Prompt →
The word "openPassOf" occurs in some lines of the data. Return each such line.
---*---
-- ==== Sys2Proof/Machine/Passes.lean ====
section
/-! DEFINITION. Passes as records open, fill and close them (12_rendering R322 to R325, R328, R330, R338). -/

namespace Sys2Proof.Machine

/-! ### Reads and writes of the units in pieces that lie in one page -/

/-- Read `n` bytes for a unit. -/
def State.spanRead (s : State) (w : Waiter) (ctx : Nat) : Nat → Nat → Nat → State × Got
  | 0, _, _ => (s, .data [])
  | fuel + 1, va, n =>
    if n = 0 then (s, .data []) else
    let k := min n (4096 - va % 4096)
    match s.unitRead w ctx false va k with
    | (s, .data a) =>
      match s.spanRead w ctx fuel ((va + k) % 2 ^ 64) (n - k) with
      | (s, .data b) => (s, .data (a ++ b))
      | r => r
    | r => r

/-- Write bytes for a unit. -/
def State.spanWrite (s : State) (w : Waiter) (ctx : Nat) : Nat → Nat → List Byte → State × Bool
  | 0, _, _ => (s, true)
  | fuel + 1, va, bs =>
    if bs.isEmpty then (s, true) else
    let k := min bs.length (4096 - va % 4096)
    match s.unitWrite w ctx false va (bs.take k) with
    | (s, true) => s.spanWrite w ctx fuel ((va + k) % 2 ^ 64) (bs.drop k)
    | r => r

/-- A read or write of at most 8 KiB. -/
def State.read8k (s : State) (w : Waiter) (ctx va n : Nat) : State × Got := s.spanRead w ctx 4 va n
def State.write8k (s : State) (w : Waiter) (ctx va : Nat) (bs : List Byte) : State × Bool := s.spanWrite w ctx 4 va bs

/-! ### The descriptor's fields (R322) -/

def Pass.rtva (p : Pass) : Nat := p.word 0x38
def Pass.sigva (p : Pass) : Nat := p.word 0x40
def Pass.imapva (p : Pass) : Nat := p.word 0x48
def Pass.workva (p : Pass) : Nat := p.word 0x50
def Pass.worksz (p : Pass) : Nat := p.word 0x58
def Pass.tileprog (p : Pass) : Nat := p.word 0x60
def Pass.doneva (p : Pass) : Nat := p.word 0x68
def Pass.frame (p : Pass) : Nat := p.word 0x70
def Pass.statva (p : Pass) : Nat := p.word 0x88
def Pass.mbound (p : Pass) : Nat := bits (p.word 0x80) 0 16
def Pass.drate (p : Pass) : Nat := bits (p.word 0x80) 16 16
def Pass.dfunc (p : Pass) : Nat := bits (p.word 0x30) 12 2
def Pass.rtfmt (p : Pass) : Nat := bits (p.word 0x30) 10 2
def Pass.tsize (p : Pass) : Nat := bits (p.word 0x30) 6 2
def Pass.seed (p : Pass) : Nat := bits (p.word 0x30) 32 32
def Pass.cols (p : Pass) : Nat := (p.width + p.edge - 1) / p.edge
def Pass.rows (p : Pass) : Nat := (p.height + p.edge - 1) / p.edge
def Pass.tileCount (p : Pass) : Nat := p.cols * p.rows
/-- Byte `k` of the sample pattern. -/
def Pass.pattern (p : Pass) (k : Nat) : Nat := bits (p.word ((0x90 + k) / 8 * 8)) (8 * ((0x90 + k) % 8)) 8

/-- Enabled clusters that CLMASK names, ascending (R328, R332). -/
def State.passClusters (s : State) (p : Pass) : List Nat :=
  (List.range s.clusters.length).filter fun cl => bitAt p.clmask cl && (s.cluster cl).enabled

/-- A unit descriptor (R322). -/
def isPassDesc (b : List Byte) : Bool := w64 b 0 == 0x81

def drawPortWord : Nat := 64 + 1 * 2 ^ 9 + 2 ^ 22
def gridPortWord : Nat := 32 + 1 * 2 ^ 9 + 2 ^ 22

/-- The checks 0x01 to 0x04 of R323 that the descriptor alone decides. -/
def State.passErr (s : State) (p : Pass) : Nat :=
  let al (x n : Nat) : Bool := x % n == 0 && canonical x
  let r (x lo len : Nat) : Bool := bits x lo len != 0
  let m := (s.passClusters p).length
  if r (p.word 8) 40 24 || p.word 0x10 != drawPortWord || p.word 0x18 != gridPortWord || p.word 0x20 != 0 || p.word 0x28 != 0
    || r (p.word 0x30) 14 18 || r (p.word 0x30) 0 6 || (p.words.drop 28).any (· != 0) then 0x01
  else if p.width = 0 ∨ p.width > 16384 ∨ p.height = 0 ∨ p.height > 16384 ∨ p.dfunc = 3 ∨ p.rtfmt > 1 ∨ p.sppCode = 3
    ∨ p.tsize = 3 ∨ p.drate < 16 ∨ p.drate > 256
    ∨ !((s.passClusters p).any fun cl => bitAt (s.context p.ctx).mask cl) then 0x02
  else if !(al p.rtva 256 && al p.sigva 64 && al p.imapva 8 && al p.workva 65536 && al p.tileprog 256 && al p.doneva 8
    && al p.statva 64) then 0x03
  else if p.worksz % 65536 != 0 || p.worksz < max (2 ^ 20) (131072 * (m + 1)) then 0x04
  else 0

/-- TILEPROG keeps R338; `none` while a page is waited for. -/
def State.tileProgOk (s : State) (p : Pass) : State × Option Bool :=
  if p.tileprog = 0 then (s, some true) else
  match s.unitRead (.dice p.id) p.ctx true p.tileprog 256 with
  | (s, .wait) => (s, none)
  | (s, .prot) => (s, some false)
  | (s, .data nb) =>
    let n := Node.ofBytes p.tileprog nb
    if n.prog % 128 != 0 || !canonical n.prog then (s, some false) else
    match s.unitRead (.dice p.id) p.ctx true n.prog 128 with
    | (s, .wait) => (s, none)
    | (s, .prot) => (s, some false)
    | (s, .data hb) =>
      let h := Prog.ofBytes n.prog hb
      (s, some (n.tx == 1 && n.ty == 1 && n.tz == 1 && h.cohort == 1 && 64 ≤ h.scratch
        && (n.port 0).rsize == 32 && (n.port 0).batch == 1 && !(n.port 0).join))

/-! ### Closing (R323, R324) -/

/-- The statistics block. -/
def Pass.stats (p : Pass) : List Byte :=
  [p.err, p.nTiles, p.nSkipped, p.nGrids, p.nFail, p.nCulled, p.nLost, p.nErr].flatMap (leBytes · 4) ++ List.replicate 32 0

/-- Every draw of the pass has been received. -/
def Pass.complete (p : Pass) : Bool :=
  match p.endIndex with
  | some e => (List.range (e + 1)).all (p.received.contains ·)
  | none => false

def State.addDropped (s : State) (cmd n : Nat) : State := s.updCommand cmd fun c => { c with dropped := c.dropped + n }

/-- Write the statistics block, and FRAME as a system-scope release after it; they wait on absent pages, and the release for
the units' writes of the pass and for timer lock (R292, R294). -/
def State.writePass (s : State) (id : Nat) : State :=
  match s.pass? id with
  | none => s
  | some p =>
    if p.written then s
    else if !p.stated then
      match s.unitWrite (.dice id) p.ctx false p.statva p.stats with
      | (s, false) => s
      | (s, true) => s.updPass id fun p => { p with stated := true }
    else if !s.passReleased p then s
    else
      match s.unitWrite (.dice id) p.ctx false p.doneva (leBytes p.frame 8) with
      | (s, false) => s
      | (s, true) => s.updPass id fun p => { p with written := true }

/-- A pass is rejected or fails: its draws are discarded (R323). -/
def State.rejectPass (s : State) (id err : Nat) : State :=
  match s.pass? id with
  | none => s
  | some p =>
    let s := p.draws.foldl (fun s d => s.addDropped d.cmd 1) s
    (s.updPass id fun p => { p with err := err, draws := [], tiles := [], ready := false }).writePass id

/-! ### Draw records (R323, R325) -/

/-- A draw record arrives at its open pass. -/
def State.takeDraw (s : State) (id cmd : Nat) (b : List Byte) : State :=
  match s.pass? id with
  | none => s
  | some p =>
    let idx := w32 b 0x18
    let last := bitAt (w32 b 0x1C) 0
    let note (s : State) : State := s.updPass id fun p => { p with
      received := if p.received.contains idx then p.received else p.received ++ [idx]
      endIndex := if last then some (p.endIndex.getD idx) else p.endIndex
      cmd := if last then cmd else p.cmd, cmds := if p.cmds.contains cmd then p.cmds else p.cmds ++ [cmd] }
    let clash : Bool := p.received.contains idx || (match p.endIndex with
        | some e => idx > e || last
        | none => false)
      || (last && p.received.any (idx < ·))
    let d : Draw := { index := idx, cmd := cmd, drawd := w64 b 0, patches := w64 b 8, first := w32 b 0x10, count := w32 b 0x14
                      tri := bitAt (w32 b 0x1C) 1, shade := w64 b 0x20 }
    if p.err != 0 then note (s.addDropped cmd 1)
    else if clash then note ((s.addDropped cmd 1).rejectPass id 0x05)
    else if w32 b 0x1C / 4 != 0 || (b.drop 0x28).any (· != 0) then note (s.addDropped cmd 1)
    else note (s.updPass id fun p => { p with draws := p.draws ++ [d] })

/-- The pass's checks that may wait, and what follows from a complete set of draws. -/
def State.settlePass (s : State) (id : Nat) : State :=
  match s.pass? id with
  | none => s
  | some p =>
    if p.finished then s
    else if p.err != 0 then
      let s := s.writePass id
      s.updPass id fun p => { p with finished := p.written && p.complete }
    else if p.ready then s
    else match s.tileProgOk p with
    | (s, none) => s
    | (s, some false) => s.rejectPass id 0x04
    | (s, some true) => s.updPass id fun p => if p.complete then { p with ready := true, readyAt := s.time } else p

/-- Open a pass for a descriptor that has none open (R323). -/
def State.openPass (s : State) (ctx cmd va : Nat) (desc : List Byte) (waiting : List (Nat × List Byte)) : State × Nat :=
  let (s, id) := s.fresh
  let p : Pass := { id := id, va := va, ctx := ctx, cmd := cmd, words := (List.range 32).map fun k => w64 desc (8 * k)
                    waiting := waiting, mem0 := s.mem }
  let s := { s with passes := s.passes ++ [p] }
  match s.passErr p with
  | 0 => (s, id)
  | e => (s.rejectPass id e, id)

/-- The open pass of a descriptor. -/
def State.openPassOf (s : State) (ctx va : Nat) : Option Pass :=
  s.passes.find? fun p => p.ctx == ctx && p.va == va && !p.finished

/-- Move the records that waited for a finished pass of the descriptor into the next one, as many as it takes. -/
def State.feed (s : State) (id : Nat) : Nat → State
  | 0 => s
  | n + 1 =>
    match s.pass? id with
    | none => s
    | some p =>
      match p.waiting with
      | [] => s
      | (cmd, b) :: rest =>
        if p.complete then s
        else (((s.updPass id fun p => { p with waiting := rest }).takeDraw id cmd b).settlePass id).feed id n

/-- A finished pass hands the records it held to the next pass of its descriptor, whose descriptor is read then. -/
def State.reopen (s : State) (id : Nat) : State :=
  match s.pass? id with
  | none => s
  | some p =>
    match p.waiting with
    | [] => s
    | (cmd, _) :: _ =>
      if !p.finished then s else
      match s.unitRead (.dice id) p.ctx false p.va 256 with
      | (s, .wait) => s
      | (s, .prot) =>
        (p.waiting.foldl (fun s x => s.addDropped x.1 1) s).updPass id fun p => { p with waiting := [] }
      | (s, .data b) =>
        let s := s.updPass id fun p => { p with waiting := [] }
        let (s, new) := s.openPass p.ctx cmd p.va b p.waiting
        s.feed new p.waiting.length

/-- Take a pass as far as no tile is needed, and settle the graphs it held when it has finished. -/
def State.pumpPass (s : State) (id : Nat) : State :=
  let s := (s.settlePass id).reopen id
  match s.pass? id with
  | some p => if p.finished then p.cmds.foldl (fun s c => s.settleGraph c) s else s
  | none => s

/-- Where a vertex array of a cluster of the pass lies (R328). -/
def State.arrayVA (s : State) (p : Pass) (cl a : Nat) : Nat :=
  (p.workva + 65536 + 131072 * (s.passClusters p).idxOf cl + 8192 * a) % 2 ^ 64

/-- A grid-ready record (R330): it fits an outstanding grid of the open pass, or is discarded. -/
def State.takeGrid (s : State) (pass? : Option Pass) (cmd : Nat) (b : List Byte) : State :=
  let va := w64 b 0
  let hit : Option (Pass × RTile × Grid) := pass?.bind fun p =>
    p.tiles.findSome? fun t => (t.grids.find? fun g =>
      g.fired && g.ready == 0 && !g.sampled && g.array.any fun a => s.arrayVA p t.cl a == va).map fun g => (p, t, g)
  match hit with
  | none => s.addDropped cmd 1
  | some (p, t, g) =>
    s.updPass p.id fun p => { p with
      cmds := if p.cmds.contains cmd then p.cmds else p.cmds ++ [cmd]
      tiles := p.tiles.map fun (x : RTile) => if x.k == t.k then
        { x with grids := x.grids.map fun (y : Grid) => if y == g then { y with ready := if bitAt (w32 b 8) 0 then 2 else 1 } else y }
        else x }

/-- A record reaches a port of a pass descriptor. -/
def State.takeUnit (s : State) (ctx cmd va port : Nat) (desc data : List Byte) : State :=
  if port = 0 then
    match s.openPassOf ctx va with
    | none =>
      let (s, id) := s.openPass ctx cmd va desc []
      (s.takeDraw id cmd data).pumpPass id
    | some p =>
      if p.complete then s.updPass p.id fun p => { p with waiting := p.waiting ++ [(cmd, data)] }
      else (s.takeDraw p.id cmd data).pumpPass p.id
  else s.takeGrid (s.openPassOf ctx va) cmd data

end Sys2Proof.Machine
end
---*---
Solution to the problem →
def State.openPassOf (s : State) (ctx va : Nat) : Option Pass :=
    match s.openPassOf ctx va with
  else s.takeGrid (s.openPassOf ctx va) cmd data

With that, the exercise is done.